• **YOUR GOAL**
I need the lines below from the one with "def pwBrown : Nat := 4" down to the one with "let t := setPower" reproduced exactly, both ends included, and nothing else.

Collected data:
---

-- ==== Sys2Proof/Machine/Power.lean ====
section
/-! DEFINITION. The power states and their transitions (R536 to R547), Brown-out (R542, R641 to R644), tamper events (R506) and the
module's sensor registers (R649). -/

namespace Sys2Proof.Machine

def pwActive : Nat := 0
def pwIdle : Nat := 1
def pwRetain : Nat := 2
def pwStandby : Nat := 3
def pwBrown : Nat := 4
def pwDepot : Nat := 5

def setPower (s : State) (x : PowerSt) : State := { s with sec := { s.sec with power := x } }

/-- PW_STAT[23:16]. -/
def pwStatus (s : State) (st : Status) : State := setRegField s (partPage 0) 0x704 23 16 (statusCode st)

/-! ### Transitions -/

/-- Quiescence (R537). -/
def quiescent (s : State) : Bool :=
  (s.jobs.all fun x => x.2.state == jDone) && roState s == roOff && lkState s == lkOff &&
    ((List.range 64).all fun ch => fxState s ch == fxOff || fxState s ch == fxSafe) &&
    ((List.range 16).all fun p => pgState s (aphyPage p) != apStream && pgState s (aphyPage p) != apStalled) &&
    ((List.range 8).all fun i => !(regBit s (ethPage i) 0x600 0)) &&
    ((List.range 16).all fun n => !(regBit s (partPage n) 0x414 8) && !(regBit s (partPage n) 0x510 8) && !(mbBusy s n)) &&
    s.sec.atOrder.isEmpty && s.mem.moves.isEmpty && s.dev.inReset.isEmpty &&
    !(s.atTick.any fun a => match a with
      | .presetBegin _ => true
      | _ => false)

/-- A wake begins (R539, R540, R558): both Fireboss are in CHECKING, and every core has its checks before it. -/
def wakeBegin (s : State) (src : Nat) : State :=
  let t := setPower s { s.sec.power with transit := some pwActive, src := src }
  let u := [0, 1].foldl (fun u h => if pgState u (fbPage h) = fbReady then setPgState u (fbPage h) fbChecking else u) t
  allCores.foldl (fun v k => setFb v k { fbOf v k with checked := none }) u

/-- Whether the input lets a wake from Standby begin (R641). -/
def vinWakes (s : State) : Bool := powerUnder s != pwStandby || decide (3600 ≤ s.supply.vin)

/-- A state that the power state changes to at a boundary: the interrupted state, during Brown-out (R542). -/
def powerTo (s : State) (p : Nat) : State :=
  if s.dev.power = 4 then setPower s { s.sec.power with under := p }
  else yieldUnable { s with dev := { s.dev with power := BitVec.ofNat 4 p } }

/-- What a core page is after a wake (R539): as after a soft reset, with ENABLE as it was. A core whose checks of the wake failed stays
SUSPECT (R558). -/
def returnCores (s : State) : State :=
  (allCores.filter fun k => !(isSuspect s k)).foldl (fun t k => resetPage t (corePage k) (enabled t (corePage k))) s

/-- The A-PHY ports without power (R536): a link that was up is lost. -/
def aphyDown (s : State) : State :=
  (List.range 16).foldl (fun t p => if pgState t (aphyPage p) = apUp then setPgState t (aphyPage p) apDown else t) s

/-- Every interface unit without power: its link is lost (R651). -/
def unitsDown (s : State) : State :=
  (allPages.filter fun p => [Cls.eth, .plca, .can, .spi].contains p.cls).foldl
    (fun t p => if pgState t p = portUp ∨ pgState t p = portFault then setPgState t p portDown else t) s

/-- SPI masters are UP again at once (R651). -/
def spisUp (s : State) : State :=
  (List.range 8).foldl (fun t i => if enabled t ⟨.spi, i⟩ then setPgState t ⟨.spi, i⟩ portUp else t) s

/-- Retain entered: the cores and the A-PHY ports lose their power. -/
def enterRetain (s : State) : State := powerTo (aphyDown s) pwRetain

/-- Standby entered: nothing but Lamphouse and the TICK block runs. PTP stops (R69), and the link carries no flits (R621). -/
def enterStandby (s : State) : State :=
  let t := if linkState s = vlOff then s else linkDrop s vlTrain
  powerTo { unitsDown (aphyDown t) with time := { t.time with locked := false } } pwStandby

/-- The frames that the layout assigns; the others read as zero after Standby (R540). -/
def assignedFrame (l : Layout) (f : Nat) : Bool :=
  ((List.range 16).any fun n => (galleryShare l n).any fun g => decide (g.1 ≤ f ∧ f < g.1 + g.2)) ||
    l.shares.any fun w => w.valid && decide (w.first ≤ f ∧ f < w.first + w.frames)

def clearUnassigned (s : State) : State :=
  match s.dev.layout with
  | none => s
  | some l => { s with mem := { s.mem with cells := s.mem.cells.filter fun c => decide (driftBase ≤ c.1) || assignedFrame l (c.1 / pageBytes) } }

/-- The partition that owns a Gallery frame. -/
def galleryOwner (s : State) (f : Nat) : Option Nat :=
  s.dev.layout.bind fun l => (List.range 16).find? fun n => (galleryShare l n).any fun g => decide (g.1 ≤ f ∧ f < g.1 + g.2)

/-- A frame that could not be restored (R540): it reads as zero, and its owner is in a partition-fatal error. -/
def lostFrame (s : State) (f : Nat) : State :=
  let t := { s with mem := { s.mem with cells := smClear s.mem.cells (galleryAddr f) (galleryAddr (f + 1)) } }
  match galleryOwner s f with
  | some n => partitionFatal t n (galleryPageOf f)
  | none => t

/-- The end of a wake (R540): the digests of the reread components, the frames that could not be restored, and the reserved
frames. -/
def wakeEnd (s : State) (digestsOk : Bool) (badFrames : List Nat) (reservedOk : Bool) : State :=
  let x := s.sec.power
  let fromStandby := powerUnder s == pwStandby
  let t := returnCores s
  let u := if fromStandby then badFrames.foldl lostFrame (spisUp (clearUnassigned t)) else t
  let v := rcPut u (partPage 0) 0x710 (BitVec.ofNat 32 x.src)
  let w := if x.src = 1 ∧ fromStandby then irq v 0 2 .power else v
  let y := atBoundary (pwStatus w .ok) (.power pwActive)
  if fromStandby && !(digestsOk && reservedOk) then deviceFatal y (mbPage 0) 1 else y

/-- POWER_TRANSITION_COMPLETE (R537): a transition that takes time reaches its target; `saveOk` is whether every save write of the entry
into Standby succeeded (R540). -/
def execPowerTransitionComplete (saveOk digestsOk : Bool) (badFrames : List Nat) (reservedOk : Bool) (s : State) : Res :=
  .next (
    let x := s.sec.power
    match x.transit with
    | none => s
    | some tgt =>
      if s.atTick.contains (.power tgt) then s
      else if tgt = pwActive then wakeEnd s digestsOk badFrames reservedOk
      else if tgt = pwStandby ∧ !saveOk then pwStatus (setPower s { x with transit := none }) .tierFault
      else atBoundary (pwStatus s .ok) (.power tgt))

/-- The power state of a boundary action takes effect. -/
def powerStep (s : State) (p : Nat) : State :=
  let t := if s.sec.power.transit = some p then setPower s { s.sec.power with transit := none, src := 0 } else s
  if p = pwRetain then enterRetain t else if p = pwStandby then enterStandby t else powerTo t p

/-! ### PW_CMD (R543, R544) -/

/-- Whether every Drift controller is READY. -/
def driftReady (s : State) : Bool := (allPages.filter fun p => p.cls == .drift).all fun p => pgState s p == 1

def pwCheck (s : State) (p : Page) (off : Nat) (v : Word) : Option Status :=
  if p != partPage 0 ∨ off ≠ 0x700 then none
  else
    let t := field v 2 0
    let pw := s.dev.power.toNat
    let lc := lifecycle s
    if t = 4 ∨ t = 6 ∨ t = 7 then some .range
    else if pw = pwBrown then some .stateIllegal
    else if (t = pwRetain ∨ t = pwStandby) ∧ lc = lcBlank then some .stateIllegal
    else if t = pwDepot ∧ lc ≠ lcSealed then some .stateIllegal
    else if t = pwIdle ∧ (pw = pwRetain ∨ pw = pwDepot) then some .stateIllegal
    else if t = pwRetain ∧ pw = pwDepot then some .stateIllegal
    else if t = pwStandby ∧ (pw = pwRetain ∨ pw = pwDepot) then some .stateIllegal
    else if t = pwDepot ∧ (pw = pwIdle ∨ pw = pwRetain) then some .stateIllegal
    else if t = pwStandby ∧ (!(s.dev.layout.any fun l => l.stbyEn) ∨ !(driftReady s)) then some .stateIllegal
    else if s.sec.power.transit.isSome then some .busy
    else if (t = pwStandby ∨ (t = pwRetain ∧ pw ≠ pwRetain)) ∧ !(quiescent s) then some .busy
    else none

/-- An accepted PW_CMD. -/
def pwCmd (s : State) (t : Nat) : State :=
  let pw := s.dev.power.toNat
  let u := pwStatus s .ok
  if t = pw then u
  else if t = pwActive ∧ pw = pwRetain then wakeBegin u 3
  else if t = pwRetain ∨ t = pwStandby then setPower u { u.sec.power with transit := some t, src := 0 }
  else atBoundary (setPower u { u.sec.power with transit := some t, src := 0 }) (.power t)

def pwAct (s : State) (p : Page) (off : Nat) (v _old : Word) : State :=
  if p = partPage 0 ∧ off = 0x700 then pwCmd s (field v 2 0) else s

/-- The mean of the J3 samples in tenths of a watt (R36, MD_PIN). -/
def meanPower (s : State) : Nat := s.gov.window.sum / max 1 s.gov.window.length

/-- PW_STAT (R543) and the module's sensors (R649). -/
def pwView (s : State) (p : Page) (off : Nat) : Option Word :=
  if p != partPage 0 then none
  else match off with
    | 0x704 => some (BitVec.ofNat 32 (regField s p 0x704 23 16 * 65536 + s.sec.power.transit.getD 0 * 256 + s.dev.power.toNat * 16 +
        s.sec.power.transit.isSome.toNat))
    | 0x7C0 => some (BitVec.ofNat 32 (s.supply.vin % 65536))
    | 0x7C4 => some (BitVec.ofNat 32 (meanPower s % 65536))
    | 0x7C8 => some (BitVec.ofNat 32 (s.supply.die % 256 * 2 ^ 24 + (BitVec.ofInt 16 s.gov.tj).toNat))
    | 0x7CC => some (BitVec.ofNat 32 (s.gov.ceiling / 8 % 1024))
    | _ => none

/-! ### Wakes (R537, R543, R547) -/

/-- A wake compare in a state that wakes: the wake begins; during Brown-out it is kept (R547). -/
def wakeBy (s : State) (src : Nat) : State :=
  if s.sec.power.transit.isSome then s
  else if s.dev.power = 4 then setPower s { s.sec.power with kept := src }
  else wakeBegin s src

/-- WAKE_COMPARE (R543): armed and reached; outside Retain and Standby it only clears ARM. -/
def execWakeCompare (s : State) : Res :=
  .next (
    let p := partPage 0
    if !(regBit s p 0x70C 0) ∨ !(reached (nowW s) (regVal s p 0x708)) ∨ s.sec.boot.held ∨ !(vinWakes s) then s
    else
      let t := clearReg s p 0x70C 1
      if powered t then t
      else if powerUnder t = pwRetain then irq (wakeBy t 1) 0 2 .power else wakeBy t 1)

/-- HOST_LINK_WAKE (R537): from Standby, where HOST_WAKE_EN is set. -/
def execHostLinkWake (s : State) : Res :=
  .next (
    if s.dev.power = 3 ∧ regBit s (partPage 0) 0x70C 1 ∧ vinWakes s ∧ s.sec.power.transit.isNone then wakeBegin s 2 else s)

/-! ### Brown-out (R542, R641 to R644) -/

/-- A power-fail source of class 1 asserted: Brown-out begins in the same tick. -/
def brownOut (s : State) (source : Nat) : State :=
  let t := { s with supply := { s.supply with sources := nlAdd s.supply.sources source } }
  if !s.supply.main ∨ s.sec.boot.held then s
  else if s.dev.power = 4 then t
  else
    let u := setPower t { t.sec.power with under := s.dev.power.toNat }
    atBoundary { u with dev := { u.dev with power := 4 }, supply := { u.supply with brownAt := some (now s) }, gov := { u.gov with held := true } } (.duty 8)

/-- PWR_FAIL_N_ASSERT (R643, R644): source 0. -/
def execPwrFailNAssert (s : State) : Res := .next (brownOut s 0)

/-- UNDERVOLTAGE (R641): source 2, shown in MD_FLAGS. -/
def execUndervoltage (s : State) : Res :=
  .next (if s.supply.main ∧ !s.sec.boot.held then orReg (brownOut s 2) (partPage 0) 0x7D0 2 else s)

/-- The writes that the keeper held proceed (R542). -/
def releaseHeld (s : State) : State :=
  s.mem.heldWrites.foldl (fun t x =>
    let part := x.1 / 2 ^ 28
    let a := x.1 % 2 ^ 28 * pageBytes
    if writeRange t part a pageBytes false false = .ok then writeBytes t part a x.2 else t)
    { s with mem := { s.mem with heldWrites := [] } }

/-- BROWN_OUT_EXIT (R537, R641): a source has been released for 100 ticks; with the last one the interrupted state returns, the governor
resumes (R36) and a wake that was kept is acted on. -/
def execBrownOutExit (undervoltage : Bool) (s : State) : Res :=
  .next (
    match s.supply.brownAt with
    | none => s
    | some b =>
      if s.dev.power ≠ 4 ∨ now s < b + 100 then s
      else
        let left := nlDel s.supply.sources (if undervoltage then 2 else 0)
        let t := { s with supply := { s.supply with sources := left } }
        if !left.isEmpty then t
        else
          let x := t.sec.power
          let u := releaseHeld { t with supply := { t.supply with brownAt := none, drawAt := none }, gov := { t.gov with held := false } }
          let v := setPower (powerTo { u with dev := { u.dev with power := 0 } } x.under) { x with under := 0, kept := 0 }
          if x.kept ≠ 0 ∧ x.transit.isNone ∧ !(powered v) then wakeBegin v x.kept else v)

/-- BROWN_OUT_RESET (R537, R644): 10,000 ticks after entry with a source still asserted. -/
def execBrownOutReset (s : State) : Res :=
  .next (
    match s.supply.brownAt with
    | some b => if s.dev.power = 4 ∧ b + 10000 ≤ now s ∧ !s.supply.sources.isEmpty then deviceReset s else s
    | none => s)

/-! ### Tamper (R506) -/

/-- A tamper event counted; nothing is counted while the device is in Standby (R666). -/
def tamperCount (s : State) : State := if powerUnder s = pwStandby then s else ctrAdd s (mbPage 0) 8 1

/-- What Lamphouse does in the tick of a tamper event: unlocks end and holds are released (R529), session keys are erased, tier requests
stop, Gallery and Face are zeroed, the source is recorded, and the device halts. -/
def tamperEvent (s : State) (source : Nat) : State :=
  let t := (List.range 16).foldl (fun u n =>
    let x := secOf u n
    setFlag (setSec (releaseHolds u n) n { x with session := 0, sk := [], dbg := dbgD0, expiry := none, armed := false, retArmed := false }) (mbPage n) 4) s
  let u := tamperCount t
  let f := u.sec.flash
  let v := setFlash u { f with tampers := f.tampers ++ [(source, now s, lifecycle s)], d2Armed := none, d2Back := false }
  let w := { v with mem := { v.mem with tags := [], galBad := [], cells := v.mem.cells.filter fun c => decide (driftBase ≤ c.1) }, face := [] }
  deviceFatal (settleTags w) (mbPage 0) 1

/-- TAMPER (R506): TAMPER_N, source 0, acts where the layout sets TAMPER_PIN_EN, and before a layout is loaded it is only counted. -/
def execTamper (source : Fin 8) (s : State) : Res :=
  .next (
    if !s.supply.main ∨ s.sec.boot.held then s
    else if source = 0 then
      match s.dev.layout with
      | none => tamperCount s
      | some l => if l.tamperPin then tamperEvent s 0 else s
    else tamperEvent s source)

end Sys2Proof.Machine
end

---

• **ANSWER BELOW**
def pwBrown : Nat := 4
def pwDepot : Nat := 5

def setPower (s : State) (x : PowerSt) : State := { s with sec := { s.sec with power := x } }

/-- PW_STAT[23:16]. -/
def pwStatus (s : State) (st : Status) : State := setRegField s (partPage 0) 0x704 23 16 (statusCode st)

/-! ### Transitions -/

/-- Quiescence (R537). -/
def quiescent (s : State) : Bool :=
  (s.jobs.all fun x => x.2.state == jDone) && roState s == roOff && lkState s == lkOff &&
    ((List.range 64).all fun ch => fxState s ch == fxOff || fxState s ch == fxSafe) &&
    ((List.range 16).all fun p => pgState s (aphyPage p) != apStream && pgState s (aphyPage p) != apStalled) &&
    ((List.range 8).all fun i => !(regBit s (ethPage i) 0x600 0)) &&
    ((List.range 16).all fun n => !(regBit s (partPage n) 0x414 8) && !(regBit s (partPage n) 0x510 8) && !(mbBusy s n)) &&
    s.sec.atOrder.isEmpty && s.mem.moves.isEmpty && s.dev.inReset.isEmpty &&
    !(s.atTick.any fun a => match a with
      | .presetBegin _ => true
      | _ => false)

/-- A wake begins (R539, R540, R558): both Fireboss are in CHECKING, and every core has its checks before it. -/
def wakeBegin (s : State) (src : Nat) : State :=
  let t := setPower s { s.sec.power with transit := some pwActive, src := src }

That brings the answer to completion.